Updated on November 8, 2014

Part two of our discussion on The ABC's of Punctuation will discuss the last six of the twelve rules for the comma. Understanding the comma will bring you one step closer to better communication. Note the Following:

Comma Direct Address
Use commas to set off the name or title of a person addressed directly. Use a comma if the person is being spoken to, but not spoken about.
Example: Debbie, can you explain this text to me?

Comma Appositive
Use commas to set off words or phrases that describe or identify a preceding noun or pronoun. Essential appositives (two or more people fit the category) are not set off with commas.
Example: My associate, Bill, handles all the company finances. (Nonessential)
My associate Bill handles all the company finances. (Essential)

Comma Address/Date
Use commas to set off addresses and date. Also use a comma to set off a city, state and country.
Example: On October 21, 20011, our new facility opened. The meeting in Portland, Oregon, will offer two new sessions.

Comma Series
When 3 or more items occur in a series, put a comma after each item. Place a comma before the final "and"
Example: I brought paper plates, paper cups, paper napkins, and plastic forks at the store.

Comma Words Omitted
Use a comma for the omission of a word or words that play a structural role in a sentence, common omissions include and, that, and repeated words.
Example: The last, best idea of the discussion came from Brenda. (and omitted).
I sent the draft to everyone, the final version, only to you. (I sent omitted).
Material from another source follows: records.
-- ==== Sys2Proof/Tests/Slice0.lean ====
section
/-! SUPPORT. Tests on fixed values: ill-formed instructions are refused by the well-formedness check; every constructor's word, written out
from the formats of R83 to R89, decodes to it; single steps against the vectors of 95_test_vectors.md; and, for each statement with
hypotheses, a state that meets them. -/

namespace Sys2Proof.Tests

open Sys2Proof Sys2Proof.Machine

-- One theorem after another: hundreds of small kernel checks at once would take a thread, with its stack, each.
set_option Elab.async false

/-! ### Well-formedness: one ill-formed term for each check -/

theorem test_wf_send_too_long (a : BitVec 28) (m : Metadata) :
    (Instr.send a m (List.replicate 65536 0)).wellFormed LinkCodes.default = false := by
  simp only [Instr.wellFormed, List.length_replicate, decide_eq_false_iff_not]; omega

theorem test_wf_rxData_too_long (f : FrameId) (m : Metadata) :
    (Instr.rxData f m (List.replicate 65536 0)).wellFormed LinkCodes.default = false := by
  simp only [Instr.wellFormed, List.length_replicate, decide_eq_false_iff_not]; omega

theorem test_wf_llRecv_too_long : (Instr.llRecv (List.replicate 4294967296 0)).wellFormed LinkCodes.default = false := by
  simp only [Instr.wellFormed, List.length_replicate, decide_eq_false_iff_not]; omega

theorem test_wf_rxLink_known_type : (Instr.rxLink 0x0F 3).wellFormed LinkCodes.default = false := by decide

theorem test_wf_reset_other_request : (Instr.rxLinkResetOther 0).wellFormed LinkCodes.default = false := by decide

theorem test_wf_reset_other_response : (Instr.rxLinkResetOther 1).wellFormed LinkCodes.default = false := by decide

/-! ### Decoding: words written out from the formats of R83 to R89 and the opcodes of R81 -/

/-- `INIT tx=8 rx=6 link=0 buf=272 tmo=1000` (vector I1): the record crosses the port as values (R64, R86). -/
theorem test_decode_init :
    decode LinkCodes.default 0x1000000000000000 (.record ⟨8, 6, 0, 272, 1000⟩) = .ok (.init ⟨8, 6, 0, 272, 1000⟩) := by decide

theorem test_decode_send : decode LinkCodes.default 0x2FFFFFFF0003BEEF (.bytes [1, 2, 3]) = .ok (.send (-1) 0xBEEF [1, 2, 3]) := by decide

theorem test_decode_txWindowSet : decode LinkCodes.default 0x3000000080000001 (.bytes []) = .ok (.txWindowSet 0x80000001) := by decide

theorem test_decode_process : decode LinkCodes.default 0x4000000000000000 (.bytes []) = .ok .process := by decide

theorem test_decode_llRecv : decode LinkCodes.default 0x5000000000000002 (.bytes [0x55, 9]) = .ok (.llRecv [0x55, 9]) := by decide

theorem test_decode_statusGet : decode LinkCodes.default 0x6000000000000000 (.bytes []) = .ok .statusGet := by decide

theorem test_decode_statusClear : decode LinkCodes.default 0x7000000000000000 (.bytes []) = .ok .statusClear := by decide

theorem test_decode_rxData : decode LinkCodes.default 0x800007FE0002ABCD (.bytes [7, 8]) = .ok (.rxData 0x7FE 0xABCD [7, 8]) := by decide

theorem test_decode_rxLink : decode LinkCodes.default 0x9000040000100000 (.bytes []) = .ok (.rxLink 0x10 0x400) := by decide

theorem test_decode_ackAll : decode LinkCodes.default 0x900007FF000F0000 (.bytes []) = .ok (.rxLinkAckAll 0x7FF) := by decide

theorem test_decode_ackOne : decode LinkCodes.default 0x9000000100170000 (.bytes []) = .ok (.rxLinkAckOne 1) := by decide

theorem test_decode_nackFrameId : decode LinkCodes.default 0x90000001001B0000 (.bytes []) = .ok (.rxLinkNackFrameId 1) := by decide

theorem test_decode_nackFramingError : decode LinkCodes.default 0x90000002001D0000 (.bytes []) = .ok (.rxLinkNackFramingError 2) := by decide

theorem test_decode_resetReq : decode LinkCodes.default 0x90000000001E0000 (.bytes []) = .ok .rxLinkResetReq := by decide

theorem test_decode_resetRsp : decode LinkCodes.default 0x90000001001E0000 (.bytes []) = .ok .rxLinkResetRsp := by decide

theorem test_decode_resetOther : decode LinkCodes.default 0x90000002001E0000 (.bytes []) = .ok (.rxLinkResetOther 2) := by decide

theorem test_decode_rxFramingError : decode LinkCodes.default 0xA000000000000000 (.bytes []) = .ok .rxFramingError := by decide

theorem test_decode_resetTxFromEvent : decode LinkCodes.default 0xB000000000000000 (.bytes []) = .ok .resetTxFromEvent := by decide

theorem test_decode_serviceInterval : decode LinkCodes.default 0xC000000000000000 (.bytes []) = .ok .serviceInterval := by decide

theorem test_decode_finalize : decode LinkCodes.default 0xD000000000000000 (.bytes []) = .ok .finalize := by decide

/-- R91: reserved opcodes, a reserved bit, a wrong operand length; and, with log entry 14, an operand of the wrong kind. -/
theorem test_decode_refusals :
    decode LinkCodes.default 0 (.bytes []) = .error .reservedOpcode ∧ decode LinkCodes.default 0xE000000000000000 (.bytes []) = .error .reservedOpcode ∧
    decode LinkCodes.default 0xF000000000000000 (.bytes []) = .error .reservedOpcode ∧
    decode LinkCodes.default 0x4000000000000001 (.bytes []) = .error .reservedField ∧
    decode LinkCodes.default 0x90000001001E0001 (.bytes []) = .error .reservedField ∧
    decode LinkCodes.default 0x8000080000000000 (.bytes []) = .error .reservedField ∧
    decode LinkCodes.default 0x8000000000020000 (.bytes [1]) = .error .operandLength ∧
    decode LinkCodes.default 0x1000000000000000 (.bytes []) = .error .operandLength ∧
    decode LinkCodes.default 0x4000000000000000 (.record CfgRecord.zero) = .error .operandLength := by decide

/-- Rows of opcode_table.json through the table's own numbering. -/
theorem test_table_words :
    decodeTableWord 64 0x4000000000000000 = some .process ∧ decodeTableWord 64 0x9000000000000000 = some (.rxLink 0 0) ∧
    decodeTableWord 64 0x2000000000020007 = some (.send 0 7 [0, 0]) ∧ decodeTableWord 64 0xE000000000000000 = none := by decide

/-- A table's word is the first instruction after reset: the block refuses PROCESS there (vector R5v), INIT it runs (vector I2). -/
theorem test_first_instruction :
    (∃ t, step (State.reset.withFetchWord 64 0x4000000000000000) = .next t ∧ t.fault = 8 ∧ t.inq = []) ∧
    (∃ t, step (State.reset.withFetchWord 64 0x1000000000000000) = .next t ∧ t.fault = 0 ∧ t.out = [.status .parameterInvalid]) :=
  ⟨⟨_, rfl, by decide, rfl⟩, ⟨_, rfl, by decide, by decide⟩⟩

/-! ### Test states (95_test_vectors.md, section 0) -/

/-- A stand-in for the encoded link frame of a type and an id. -/
def linkFrame (k f : Byte) : LinkBytes := ⟨0x55, k, f, 0, 0, 0, 0, 0x99⟩

/-- The framer calls that the tests make. -/
def testFramer : FramerTables where
  dataEncode := [((0, 1, [1]), [0xD0, 1]), ((0x7FF, 0, [1]), [0xDF, 1])]
  linkEncode := [((.reset, 0), linkFrame 5 0), ((.reset, 1), linkFrame 5 1), ((.ackAll, 0), linkFrame 1 0), ((.ackAll, 1), linkFrame 1 1),
    ((.ackAll, 3), linkFrame 1 3), ((.ackAll, 0x7FF), linkFrame 1 0xFF), ((.nackFrameId, 0), linkFrame 3 0),
    ((.nackFrameId, 1), linkFrame 3 1), ((.nackFrameId, 8), linkFrame 3 8), ((.ackOne, 2), linkFrame 2 2), ((.nackFramingError, 0),
        linkFrame 4 0)]
  parse := [((0, [0x55]), (1, [.link 0x0F 0])), ((0, [0x56]), (2, [.framingError])), ((0, [0x57]), (3, [.data 0 1 [1]])),
    ((0, [0x58]), (4, [.link 0x1E 1])), ((0, []), (0, []))]
  status := [(0, ⟨11, 12, 13⟩), (9, ⟨0, 0, 0⟩)]
  statusClear := [(0, 9)]

/-- The parameters of the vectors: `MIN_INTERVAL = 10`. -/
def testPar : Params := { minInterval := 10, framer := testFramer }

/-- S8: Connected, windows of 8, nothing outstanding, at time 10, with driver space 64. -/
def s8 : State :=
  { State.reset with
    par := testPar, life := .active, cfg := ⟨8, 8, 8, 272, 1000⟩, conn := ⟨.connected, false, 0⟩, tx := ⟨0, 0, 8, []⟩,
    tickAt := 16000, ctx := ⟨false, 0, 1, 10⟩, port := ⟨10, 0, [64, 64, 64], [], 0⟩ }

/-- S8 at a later time. -/
def s8At (now : Time) : State := { s8 with port := { s8.port with now := now } }

/-- S8 with a TX unit of its own. -/
def s8Tx (now : Time) (tx : TxUnit) : State := { s8At now with tx := tx }

/-- S8 with an RX unit of its own. -/
def s8Rx (rx : RxUnit) : State := { s8 with rx := rx }

/-- S0: Disconnected, the first RESET request queued. -/
def s0 : State :=
  { s8 with conn := ⟨.disconnected, false, 0⟩, tx := ⟨0, 0, 1, []⟩, tickAt := 0, ctx := ⟨false, 0, 1, 0⟩, port := ⟨0, 0, [64, 64, 64],
      [], 0⟩,
            link := ⟨[(0, packWord (linkFrame 5 0))], 0, 1, 0⟩ }

/-- A sent frame of two bytes. -/
def sentSlot (at' : Time) (n : BitVec 8) : TxSlot := ⟨.sent, n, at', 2, [(0, 0xD0), (1, 1)]⟩

/-- A stored frame of one byte. -/
def storedSlot (f : FrameId) : RxSlot := ⟨.stored, f, 5, 1, [(0, 0x11)]⟩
Comma contrasting Expression After thought
Use a comma to separate a contrasting expression or an afterthought that is added to the end of a sentence. Contrasting expressions often begin with but, not, or rather than.
Example: Rather than, drive to Tampa, I will fly. (contrasting expression)
I think I will ask Marcia to proofread the letter, after all. (afterthought)

Perhaps, these comma rules will clear up some previous confusion on how the comma is used. Of course, you will not remember all twelve rules of the comma, however, if you review this information from time to time it will help you to improve your written communication. Keeping the twelve rules of the comma with your writing materials may prove to be a valuable asset.